Abends sah ich dann noch einen Film und schrieb ein paar E-Mails.
Mittwoch, 25.3.2009
Heute Nach der Schule Mittagessen bei Ritters, anschließend deaf school (siehe im Menu).
Nach der deaf school ging ich mit Outi und Katja (Finninnen) und unserem co-worker zum „Sport-Hotel“ und tranken dort einen Kaffee mit einem Freund von ihm. Anschließend gingen wir ferenjis noch zur Post und Obstkaufen. Es gab sogar Ananas in Hossana. Wir tranken einen Avocado-Papaysa- bzw. Papaya-Mango-Saft und fuhren anschließend mit dem Dreiradtaxi zur Synode. Es war mittlerweile schon 18.45 Uhr.
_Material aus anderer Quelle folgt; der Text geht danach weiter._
-- ==== Sys2Proof/Machine/Operands.lean ====
section
/-! DEFINITION. The views of the state that cross the block's interface: the vectors S0..S3 as lanes and as bytes (R44),
the four-vector payload (R45), and 32-bit words as bytes (R46). -/

namespace Sys2Proof.Machine

/-- Lane k of S_v is component v of column k (R7, R14). -/
def Column.get (v : VecId) (c : Column) : U64 :=
  match v with
  | .s0 => c.s0
  | .s1 => c.s1
  | .s2 => c.s2
  | .s3 => c.s3

/-- Write one component of a column. -/
def Column.set (v : VecId) (x : U64) (c : Column) : Column :=
  match v with
  | .s0 => { c with s0 := x }
  | .s1 => { c with s1 := x }
  | .s2 => { c with s2 := x }
  | .s3 => { c with s3 := x }

/-- S_v as its lanes, lane 0 first (R20). -/
def vecOf (v : VecId) (cols : List Column) : List U64 :=
  cols.map (Column.get v)

/-- `S[v] <- V`: write every lane of one vector. -/
def setVec (v : VecId) (V : List U64) (cols : List Column) : List Column :=
  List.zipWith (fun c x => c.set v x) cols V

/-- BytesFromVec (R44): lane k at bytes 8k..8k+7, least significant byte first. -/
def bytesFromVec (V : List U64) : List Byte :=
  V.flatMap (leBytes 8)

/-- VecFromBytes (R44): each eight bytes are one lane, least significant byte first. -/
def vecFromBytes : List Byte → List U64
  | b0 :: b1 :: b2 :: b3 :: b4 :: b5 :: b6 :: b7 :: rest =>
    u64OfBytes b0 b1 b2 b3 b4 b5 b6 b7 :: vecFromBytes rest
  | _ => []

/-- The order in which vectors are transferred: S0, S1, S2, S3 (R45, R57). -/
def vecOrder : List VecId := [.s0, .s1, .s2, .s3]

/-- The 32W-byte payload of the four vectors: S0's byte image, then S1's, S2's, S3's (R45). -/
def bytesFromState (cols : List Column) : List Byte :=
  vecOrder.flatMap fun v => bytesFromVec (vecOf v cols)

/-- The position of a vector in the transfer order: v of R45. -/
def VecId.index : VecId → Nat
  | .s0 => 0
  | .s1 => 1
  | .s2 => 2
  | .s3 => 3

/-- The part of a payload that is the image of S_v: bytes 8Wv..8Wv+8W-1 (R105). -/
def payloadPart (W : Nat) (v : VecId) (p : List Byte) : List Byte :=
  (p.drop (8 * W * v.index)).take (8 * W)

/-- LOAD_STATE's loop: `S[v] <- VecFromBytes(p[8Wv..8Wv+8W-1])` for v = 0..3 (R105). -/
def loadVectors (p : List Byte) (cols : List Column) : List Column :=
  vecOrder.foldl (fun cs v => setVec v (vecFromBytes (payloadPart cols.length v p)) cs) cols

/-- The bytes of a vector of 32-bit words: word j at bytes 4j..4j+3, least significant byte first (R46). -/
def bytesFromWords (ws : List U32) : List Byte :=
  ws.flatMap (leBytes 4)

end Sys2Proof.Machine
end

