-- ==== Sys2Proof/Certificates/Slice0/Obligations.lean ====
section
/-! DEFINITION. The statements for the provers. Each docstring names the rules of spec/ it rests on. -/

open Sys2Proof Sys2Proof.Machine

/-! ### Reset and the invariant -/

/-- R25, R33, R140: for any W, the reset block has every lane of S0..S3 at 0, FW words of BUF at 0 (the spec's decision
D9), CUR = FW-1, and no SEED in progress. -/
def Obligations.ResetBlockValues : Prop :=
  ∀ W : Nat,
    (∀ v, vecOf v (State.resetOf W).block.cols = List.replicate W 0) ∧
    (State.resetOf W).block.buf = List.replicate (2 * W) 0 ∧
    (State.resetOf W).block.cur = 2 * W - 1 ∧
    (State.resetOf W).block.seedProgress = none

/-- The reset state meets the invariant, for any W >= 1 (R8, R140), and so does `State.reset`. -/
def Obligations.ResetMeetsInvariant : Prop :=
  (∀ W : Nat, 1 ≤ W → (State.resetOf W).Inv) ∧ State.reset.Inv

/-- R26, R31, R32, R35: from every state of `BlockState(W)`, a step leads to one: FW buffer words, CUR in 0..FW-1,
`seedProgress` holding S as it is. -/
def Obligations.EveryStepKeepsBlockWellFormed : Prop :=
  ∀ s t : State, s.Inv → step s = .next t → t.Inv

/-- No state of `BlockState(W)` faults (R120: the only exception is a response), and a step is refused only at the
interface: a transaction whose payload has the wrong length (R65; that the model stops there is log 10), or an entropy
answer longer than was asked for (log 11). Both stops are the model's. -/
def Obligations.StopsOnlyAtTheInterface : Prop :=
  ∀ s : State, s.Inv →
    (∀ f, step s ≠ .fault f) ∧
    (∀ r, step s = .refused r →
      (r = .wrongPayloadLength ∧ s.block.seedProgress = none ∧
        ∃ t rest, s.host = t :: rest ∧ decode s.block.lanes t = .wrongPayloadLength) ∨
      (r = .entropyAnswerTooLong ∧ ∃ B, some B ∈ s.entropy ∧ 8 * s.block.lanes < B.length))

/-- R8, R36: no step, reset included, changes the number of lanes. -/
def Obligations.LaneCountNeverChanges : Prop :=
  ∀ s t : State, step s = .next t → t.block.lanes = s.block.lanes

/-! ### Encoding -/

/-- R61, R62, R65: for any W, the bytes of any well-formed command, on a byte-serial transport, decode to it. The word's
byte order is R62's; that the payload follows the word and ends with the bytes is the model's choice (log 17). -/
def Obligations.BytesOfCommandDecodeToIt : Prop :=
  ∀ (W : Nat) (i : Instr), i.wf W = true → decodeBytes W (encodeBytes i) = .transaction (.command i)

/-- R65, R67: what decodes to a command is that command's encoding and nothing else, and the command is well-formed. -/
def Obligations.DecodedTransactionIsItsEncoding : Prop :=
  ∀ (W : Nat) (t : Transaction) (i : Instr), decode W t = .command i → i.wf W = true ∧ encode i = t
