-- ==== Sys2Proof/Tests/Slice0.lean ====
section
/-! SUPPORT. Tests. Expected values are the spec's own (95_test_vectors.md, 30_encoding.md R71). Then, for every statement
with hypotheses, a concrete input that meets them. -/

namespace Sys2Proof.Tests

open Sys2Proof Sys2Proof.Machine

/-! ### Helpers -/

/-- The state after an outcome, if it is a next state. -/
def after (o : Host.Outcome State Fault Refusal) : Option State :=
  match o with
  | .next s => some s
  | .fault _ => none
  | .refused _ => none

def refusalOf (o : Host.Outcome State Fault Refusal) : Option Refusal :=
  match o with
  | .next _ => none
  | .fault _ => none
  | .refused r => some r

def faultOf (o : Host.Outcome State Fault Refusal) : Option Fault :=
  match o with
  | .next _ => none
  | .fault f => some f
  | .refused _ => none

/-- A state with the given block registers and nothing waiting. -/
def stateOf (cols : List Column) (buf : List U32) (cur : Nat) : State :=
  { State.reset with block := { cols := cols, buf := buf, cur := cur, seedProgress := none } }

/-- S = (1, 2, 3, 4), W = 1, after reset otherwise: the start of ST-A and SM-C1. -/
def small : State := stateOf [⟨1, 2, 3, 4⟩] [0, 0] 1

/-- The four full answers of program P2. -/
def answers : List (Option EntropyAnswer) :=
  [some [0x00, 0x01, 0x02, 0x03, 0x04, 0x05, 0x06, 0x07], some [0x08, 0x09, 0x0A, 0x0B, 0x0C, 0x0D, 0x0E, 0x0F],
   some [0x10, 0x11, 0x12, 0x13, 0x14, 0x15, 0x16, 0x17], some [0x18, 0x19, 0x1A, 0x1B, 0x1C, 0x1D, 0x1E, 0x1F]]

def okResponse (r : U32) : Response := { status := .ok, result := r, vec := [] }

/-! ### WellFormed smoke -/

theorem test_loadState_wrong_length_is_ill_formed : (Instr.loadState (List.replicate 31 0)).wf 1 = false := by decide
theorem test_loadState_of_two_lanes_is_ill_formed_for_one : (Instr.loadState (List.replicate 64 0)).wf 1 = false := by decide
theorem test_loadState_wf : (Instr.loadState (List.replicate 64 0)).wf 2 = true := by decide

/-! ### Decoding: words written out bit by bit from R61, IMM RSV OPC, and section 2.7 of the test vectors -/

theorem test_decode_seed :
    decode 1 ⟨0b00000000000000000000000000000000_000000000000000000000000_00000001, []⟩ = .command .seed := by decide
theorem test_decode_sample :
    decode 1 ⟨0b00000000000000000000000000010100_000000000000000000000000_00000010, []⟩ = .command (.sample 20) := by decide
theorem test_decode_step :
    decode 1 ⟨0b00000000000000000000000000000000_000000000000000000000000_00000011, []⟩ = .command .step := by decide
theorem test_decode_loadState :
    decode 1 ⟨0b00000000000000000000000000000000_000000000000000000000000_00000100, List.replicate 32 7⟩ =
      .command (.loadState (List.replicate 32 7)) := by decide
theorem test_decode_readState :
    decode 1 ⟨0b00000000000000000000000000000000_000000000000000000000000_00000101, []⟩ = .command .readState := by decide
theorem test_decode_illegal :
    [0x0000000000000000, 0x0000000000000006, 0x00000000000000FF, 0x0000000100000003, 0x0000000100000001,
      0x0000000000000102, 0x8000000000000105, 0x0000000100000004, 0x0000000000010002].all
      (fun w => decode 1 ⟨w, []⟩ == .illegalCommand w) = true := by decide
theorem test_decode_bytes_least_significant_first :
    decodeBytes 1 [0x02, 0, 0, 0, 0x14, 0, 0, 0] = .transaction (.command (.sample 20)) := by decide
theorem test_decode_bytes_truncated : decodeBytes 1 [0x02, 0, 0, 0, 0x14, 0, 0] = .truncatedWord := by decide
theorem test_decodeTableWord :
    [1, 0x1400000002, 3, 4, 5, 0, 6].map (decodeTableWord 64) =
      [some .seed, some (.sample 20), some .step, some (.loadState (List.replicate 32 0)), some .readState, none, none] := by
  decide

/-! ### Assembly (R69, R71) -/

theorem test_assemble_comment_and_case :
    assembleLine 1 "sample 0xFFFFFFFF ; max".toList = some (some ⟨0xFFFFFFFF00000002, []⟩) := by decide
/-- The vector text of two lanes: an opening brace, `0x1, 2`, a closing brace. -/
def vecText : List Char := [Char.ofNat 123] ++ "0x1, 2".toList ++ [Char.ofNat 125]

theorem test_assemble_vectors :
    assembleLine 2 ("LOAD_STATE ".toList ++ vecText ++ [','] ++ vecText ++ [','] ++ vecText ++ [','] ++ vecText) =
      some (some (encode (.loadState ((List.replicate 4
        [1, 0, 0, 0, 0, 0, 0, 0, 2, 0, 0, 0, 0, 0, 0, (0 : Byte)]).flatten)))) := by decide
theorem test_assemble_raw_word_with_payload :
    assembleLine 1 ".word64 0x102 <01 fF>".toList = some (some ⟨0x102, [0x01, 0xFF]⟩) ∧
      assembleLine 1 "SAMPLE 4294967296".toList = none ∧ assembleLine 1 "  ; nothing".toList = some none := by decide

/-! ### Step (section 2.1, 2.3) -/

theorem test_step_ST_A :
    (after (exec .step small)).map (fun s => (s.block.cols, s.responses)) =
      some ([⟨0x7, 0x0, 0x40002, 0xC00000000000⟩], [⟨.ok, 0, [5, 0, 0, 0, 0, 0, 0, 0]⟩]) := by decide
theorem test_step_two_lanes_wrap :
    (after (exec .step (stateOf [⟨1, 2, 3, 4⟩, ⟨0xFFFFFFFFFFFFFFFF, 0, 0, 0xFFFFFFFFFFFFFFFF⟩] [0, 0, 0, 0] 3))).map
      (fun s => (s.block, s.responses)) =
      some ({ cols := [⟨0x7, 0x0, 0x40002, 0xC00000000000⟩, ⟨0, 0xFFFFFFFFFFFFFFFF, 0xFFFFFFFFFFFFFFFF, 0xFFFFFFFFFFFFFFFF⟩]
              buf := [0, 0, 0, 0], cur := 3, seedProgress := none },
            [⟨.ok, 0, [5, 0, 0, 0, 0, 0, 0, 0, 0xFE, 0xFF, 0xFF, 0xFF, 0xFF, 0xFF, 0xFF, 0xFF]⟩]) := by decide
theorem test_unstep_ST_A : unstepColumn ⟨0x7, 0x0, 0x40002, 0xC00000000000⟩ = ⟨1, 2, 3, 4⟩ := by decide

/-! ### SAMPLE (sections 2.4, 2.5, program P1) -/

theorem test_rangeMap_rows :
    [rangeMap 0x0CCCCCCC 20, rangeMap 0x0CCCCCCD 20, rangeMap 0xFFFFFFFF 0xFFFFFFFF, rangeMap 0x12345678 0,
      rangeMap 0xDEADBEEF 32767, rangeMap 0xC0000000 2147483648] = [1, 2, 4294967295, 1, 28503, 1610612737] := by decide
/-- P1, row 4: the boundary call returns the stale word 0x88B9EB1C and refills. -/
theorem test_sample_boundary_P1 :
    (after (exec (.sample 20) (stateOf [⟨0x78695A4B3C2D1E0F, 0xF0E1D2C3B4A59687, 0x7B0D84F3A6D1A497, 0xDA7C0F2943E596B0⟩]
      [0x4D7EAFDF, 0x88B9EB1C] 1))).map (fun s => (s.block, s.responses)) =
      some ({ cols := [⟨0x52F487A1CB6D1E38, 0xF3850C7B2E592C1F, 0xA6E3B7F3B7F2BA98, 0x0006E553BBBD5EE8⟩]
              buf := [0x8012B4BF, 0x52E56974], cur := 0, seedProgress := none }, [okResponse 11]) := by decide
/-- P1, row 3: inside the buffer. -/
theorem test_sample_inside_P1 :
    (after (exec (.sample 20) (stateOf [⟨1, 2, 3, 4⟩] [0x4D7EAFDF, 0x88B9EB1C] 0))).map
      (fun s => (s.block.cur, s.block.buf, s.responses)) = some (1, [0x4D7EAFDF, 0x88B9EB1C], [okResponse 7]) := by decide

/-! ### SEED (sections 2.6, programs P2, P5) -/

/-- P2, row 1. -/
theorem test_seed_P2 :
    (after (exec .seed { State.reset with entropy := answers })).map (fun s => (s.block, s.responses)) =
      some ({ cols := [⟨0x1716151413121110, 0x1F1E1D1C1B1A1918, 0x0A08060402001010, 0x0202020202020202⟩]
              buf := [0x1E1C1A18, 0x26242220], cur := 0, seedProgress := none }, [okResponse 0]) := by decide
/-- P5, row 1, with a wait before the third answer: the hold shows the partial state, and the next step ends the SEED. -/
theorem test_seed_P5_short_answers_and_hold :
    (after (exec .seed { State.reset with entropy :=
      [some (List.replicate 8 0x11), some [], none, some (List.replicate 8 0x33), some [0x44, 0x44, 0x44]] })).map
      (fun s => (s.block.seedProgress, s.responses, (after (step s)).map fun t => (t.block, t.responses))) =
      some (some ⟨.s2, [⟨0x1111111111111111, 0, 0, 0⟩]⟩, [],
        some ({ cols := [⟨0x1111111111555555, 0x2222222222222222, 0x2222222222222222, 0x8888800000000008⟩]
                buf := [0x11555555, 0x11111111], cur := 0, seedProgress := none }, [okResponse 0])) := by decide
/-- SD-5. -/
theorem test_entropyLoad_keeps_bytes :
    entropyLoad .s0 [0xAA, 0xAA] [⟨0x1122334455667788, 0, 0, 0⟩] = [⟨0x112233445566AAAA, 0, 0, 0⟩] := by decide

/-! ### LOAD_STATE and READ_STATE (program P1 row 1, section 2.8) -/

theorem test_loadState_P1 :
    (after (exec (.loadState [0xEF, 0xCD, 0xAB, 0x89, 0x67, 0x45, 0x23, 0x01, 0x10, 0x32, 0x54, 0x76, 0x98, 0xBA, 0xDC, 0xFE,
      0x78, 0x69, 0x5A, 0x4B, 0x3C, 0x2D, 0x1E, 0x0F, 0xF0, 0xE1, 0xD2, 0xC3, 0xB4, 0xA5, 0x96, 0x87]) State.reset)).map
      (fun s => (s.block, s.responses)) =
      some ({ cols := [⟨0x0123456789ABCDEF, 0xFEDCBA9876543210, 0x0F1E2D3C4B5A6978, 0x8796A5B4C3D2E1F0⟩]
              buf := [0, 0], cur := 1, seedProgress := none }, [okResponse 0]) := by decide
theorem test_readState :
    (after (exec .readState small)).map (fun s => (s.block, s.responses)) =
      some (small.block, [⟨.ok, 0, [1, 0, 0, 0, 0, 0, 0, 0, 2, 0, 0, 0, 0, 0, 0, 0, 3, 0, 0, 0, 0, 0, 0, 0, 4, 0, 0, 0, 0, 0, 0, 0]⟩]) := by
  decide

/-! ### The step -/

theorem test_step_from_reset_runs_each_command :
    [1, 0x1400000002, 3, 4, 5, 0].map (fun w => (after (step (State.reset.withFetchWord 64 w))).map fun s =>
      (s.responses.map fun r => (r.status.code, r.result), s.block.seedProgress.isSome)) =
      [some ([], true), some ([(0, 1)], false), some ([(0, 0)], false), some ([(0, 0)], false), some ([(0, 0)], false),
        some ([(1, 0)], false)] := by decide
theorem test_wrong_payload_is_refused :
    refusalOf (step { State.reset with host := [⟨4, List.replicate 31 0⟩] }) = some .wrongPayloadLength := by decide
theorem test_reset_abandons_a_held_seed :
    (after (step { small with
      resetIn := [true]
      host := [⟨3, []⟩]
      block := { small.block with seedProgress := some ⟨.s1, small.block.cols⟩ } })).map
      (fun s => (s.block, s.host, s.responses)) = some (Block.resetOf 1, [⟨3, []⟩], []) := by decide
theorem test_cursor_outside_the_buffer_faults :
    faultOf (exec (.sample 20) (stateOf [⟨1, 2, 3, 4⟩] [0, 0] 2)) = some .noBufferWord := by decide

/-! ### Witnesses: for each statement with hypotheses, an input that meets them all -/

/-- A state with two lanes, CUR at `cur`, a command at the port. -/
def two (cur : Nat) (host : List Transaction) : State :=
  { stateOf [⟨1, 2, 3, 4⟩, ⟨5, 6, 7, 8⟩] [1, 2, 3, 4] cur with host := host }

theorem two_inv (cur : Nat) (h : cur < 4) (host : List Transaction) : (two cur host).Inv :=
  { lanes_pos := Nat.le_succ 1
    buf_length := rfl
    cur_lt := h
    progress := by intro p hp; cases hp }

def full : EntropyAnswer := List.replicate 16 0xA5

def seeded (cur : Nat) : State := { two cur [] with entropy := [some full, some full, some full, some full] }

theorem witness_ResetMeetsInvariant : (1 : Nat) ≤ 1 ∧ (1 : Nat) ≤ 4 := by decide
theorem witness_EveryStepKeepsBlockWellFormed : (two 3 [⟨2, []⟩]).Inv ∧ ∃ t, step (two 3 [⟨2, []⟩]) = .next t :=
  ⟨two_inv 3 (by decide) _, _, rfl⟩
theorem witness_StopsOnlyAtTheInterface_payload :
    (two 3 [⟨1, [0]⟩]).Inv ∧ step (two 3 [⟨1, [0]⟩]) = .refused .wrongPayloadLength := ⟨two_inv 3 (by decide) _, rfl⟩
theorem witness_StopsOnlyAtTheInterface_entropy :
    (two 3 [⟨1, []⟩]).block.Wf ∧
      step { two 3 [⟨1, []⟩] with entropy := [some (List.replicate 17 0)] } = .refused .entropyAnswerTooLong :=
  ⟨two_inv 3 (by decide) _, rfl⟩
theorem witness_LaneCountNeverChanges : ∃ t, step (two 3 [⟨2, []⟩]) = .next t := ⟨_, rfl⟩
theorem witness_BytesOfCommandDecodeToIt : (Instr.loadState (List.replicate 64 0xFF)).wf 2 = true ∧
    (Instr.sample 0xFFFFFFFF).wf 2 = true ∧ Instr.seed.wf 2 = true := by decide
theorem witness_DecodedTransactionIsItsEncoding : decode 2 ⟨0xFFFFFFFF00000002, []⟩ = .command (.sample 0xFFFFFFFF) := by decide
theorem witness_DecoderAgreesWithMatchAndMask :
    decodeWord 5 [] = some .readState ∧ decodeWord 6 [] = none ∧ decodeWord 0x8000000000000005 [] = none := by decide
theorem witness_DecodeFollowsTheFields_sample :
    (0xFFFFFFFF00000002 : U64).toNat = (0xFFFFFFFF : U32).toNat * 4294967296 + 2 ∧ (1 : U64).toNat = 1 ∧ (3 : U64).toNat = 3 ∧
      (4 : U64).toNat = 4 ∧ (5 : U64).toNat = 5 := by decide
theorem witness_VectorByteImage : full.length = 8 * 2 ∧ 1 < (vecFromBytes full).length ∧ 8 * 1 + 7 < full.length := by decide
theorem witness_PayloadLayout : 1 < (two 0 []).block.cols.length ∧ 7 < 8 := by decide
theorem witness_StepLanesAreIndependent :
    (two 3 []).block.cols[0]? = small.block.cols[0]? ∧ (∃ t, exec .step (two 3 []) = .next t) ∧ ∃ t, exec .step small = .next t :=
  ⟨by decide, ⟨_, rfl⟩, ⟨_, rfl⟩⟩
theorem witness_ZeroLanesAreExactlyTheStuckOnes :
    (stateOf [⟨0, 0, 0, 0⟩, ⟨5, 6, 7, 8⟩] [1, 2, 3, 4] 3).block.cur =
      (stateOf [⟨0, 0, 0, 0⟩, ⟨5, 6, 7, 8⟩] [1, 2, 3, 4] 3).block.fw - 1 ∧
    ∃ t, exec (.sample 1) (stateOf [⟨0, 0, 0, 0⟩, ⟨5, 6, 7, 8⟩] [1, 2, 3, 4] 3) = .next t ∧
      t.block.cols[0]? = some ⟨0, 0, 0, 0⟩ ∧ (∃ c', t.block.cols[1]? = some c' ∧ c' ≠ ⟨5, 6, 7, 8⟩) :=
  ⟨by decide, _, rfl, by decide, _, rfl, by decide⟩
theorem witness_RangeMapProperties : 1 ≤ (1 : U32).toNat ∧ 1 ≤ (0xFFFFFFFF : U32).toNat ∧ (0 : U32).toNat ≤ (0xFFFFFFFF : U32).toNat := by
  decide
theorem witness_RangeMapPreimageCount : 1 ≤ 3 ∧ 3 ≤ (3 : U32).toNat := by decide
theorem witness_SampleConsumesOneWord_boundary : (two 3 []).block.Wf ∧ (two 3 []).block.cur = 2 * (two 3 []).block.lanes - 1 :=
  ⟨two_inv 3 (by decide) [], rfl⟩
theorem witness_SampleConsumesOneWord_inside : (two 2 []).block.Wf ∧ (two 2 []).block.cur < 2 * (two 2 []).block.lanes - 1 :=
  ⟨two_inv 2 (by decide) [], by decide⟩
theorem witness_UnseededSampleReturnsOne :
    State.reset.block.cols = List.replicate 1 Column.zero ∧ State.reset.block.buf = List.replicate (2 * 1) 0 ∧
      State.reset.block.cur < 2 * 1 := by decide
theorem witness_OneStepPerBufferCycle : (two 2 []).block.Wf ∧ [20, 0, 1, 6].length = (two 2 []).block.fw :=
  ⟨two_inv 2 (by decide) [], rfl⟩
theorem witness_ConsumptionOrder : (two 3 []).block.Wf ∧ (two 3 []).block.cur = (two 3 []).block.fw - 1 ∧
    ([20, 0, 1, 6, 7, 8] : List U32)[5]? = some 8 := ⟨two_inv 3 (by decide) [], rfl, rfl⟩
theorem witness_StepBeforeRefillRemovesOneRound : (two 3 []).block.Wf ∧ (two 3 []).block.cur = (two 3 []).block.fw - 1 :=
  ⟨two_inv 3 (by decide) [], rfl⟩
theorem witness_EntropyLoadKeepsUndeliveredBytes : ([0xAA, 0xAA] : EntropyAnswer).length ≤ 8 * [Column.zero].length ∧
    VecId.s1 ≠ VecId.s0 := by decide
theorem witness_SeedCompletesOnFourAnswers :
    (seeded 1).block.Wf ∧ (seeded 1).block.seedProgress = none ∧
      (seeded 1).entropy = some full :: some full :: some full :: some full :: [] ∧ full.length ≤ 8 * (seeded 1).block.lanes :=
  ⟨two_inv 1 (by decide) [], rfl, rfl, by decide⟩
theorem witness_SeedEqualsLoadStateThenSample :
    (seeded 1).block.Wf ∧ (seeded 1).block.seedProgress = none ∧
      (seeded 1).entropy = some full :: some full :: some full :: some full :: [] ∧ full.length = 8 * (seeded 1).block.lanes :=
  ⟨two_inv 1 (by decide) [], rfl, rfl, by decide⟩
theorem witness_FirstSeedPrimesTheBuffer :
    (seeded 3).block.Wf ∧ (seeded 3).block.cur = (seeded 3).block.fw - 1 ∧
      (seeded 3).entropy = some full :: some full :: some full :: some full :: [] ∧ full.length = 8 * (seeded 3).block.lanes :=
  ⟨two_inv 3 (by decide) [], rfl, rfl, by decide⟩
theorem witness_ReseedLatency :
    (seeded 1).block.Wf ∧ (seeded 1).block.cur < (seeded 1).block.fw - 1 ∧
      (∃ t, exec .seed (seeded 1) = .next t ∧ t.block.seedProgress = none) ∧
      [20, 6].length = (seeded 1).block.fw - 1 - (seeded 1).block.cur :=
  ⟨two_inv 1 (by decide) [], by decide, ⟨_, rfl, by decide⟩, rfl⟩
theorem witness_SeedWithoutEntropyStaysZero : 1 ≤ 1 := by decide
/-- A SEED that waits for S2's answer. -/
def held : State := { two 1 [⟨3, []⟩] with block := { (two 1 []).block with seedProgress := some ⟨.s2, (two 1 []).block.cols⟩ } }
Ich schaute kurz bei Franz vorbei und las dann noch eine Weile und füllte meine Wasservorräte auf. Morgen ist wieder ein Tag X.
Donnerstag, 26.3.2009
Um 5.30 Uhr wurde der Strom abgestellt und somit lief auch das Wasser nicht. Nach dem Unterricht legte ich mich hin, da ich tierische Unterleibschmerzen hatte. Gegen 18 Uhr kam Franz vorbei, um Wasser (auf meinem GAS-Herd) zu kochen. Er blieb bis 20 Uhr. Dann rief ich Katrin in Addis an und später bekam ich dann noch einen Anruf meiner Eltern. Gegen 22 Uhr wurde der Strom wieder angestellt. Ich rief meine Mails ab und ging dann auch bald ins Bett.
Freitag, 27.3.2009
Heute schrieb ich nach der Schule ein paar Bewerbungen, las, lud Fotos hoch und schaute abends einen Film.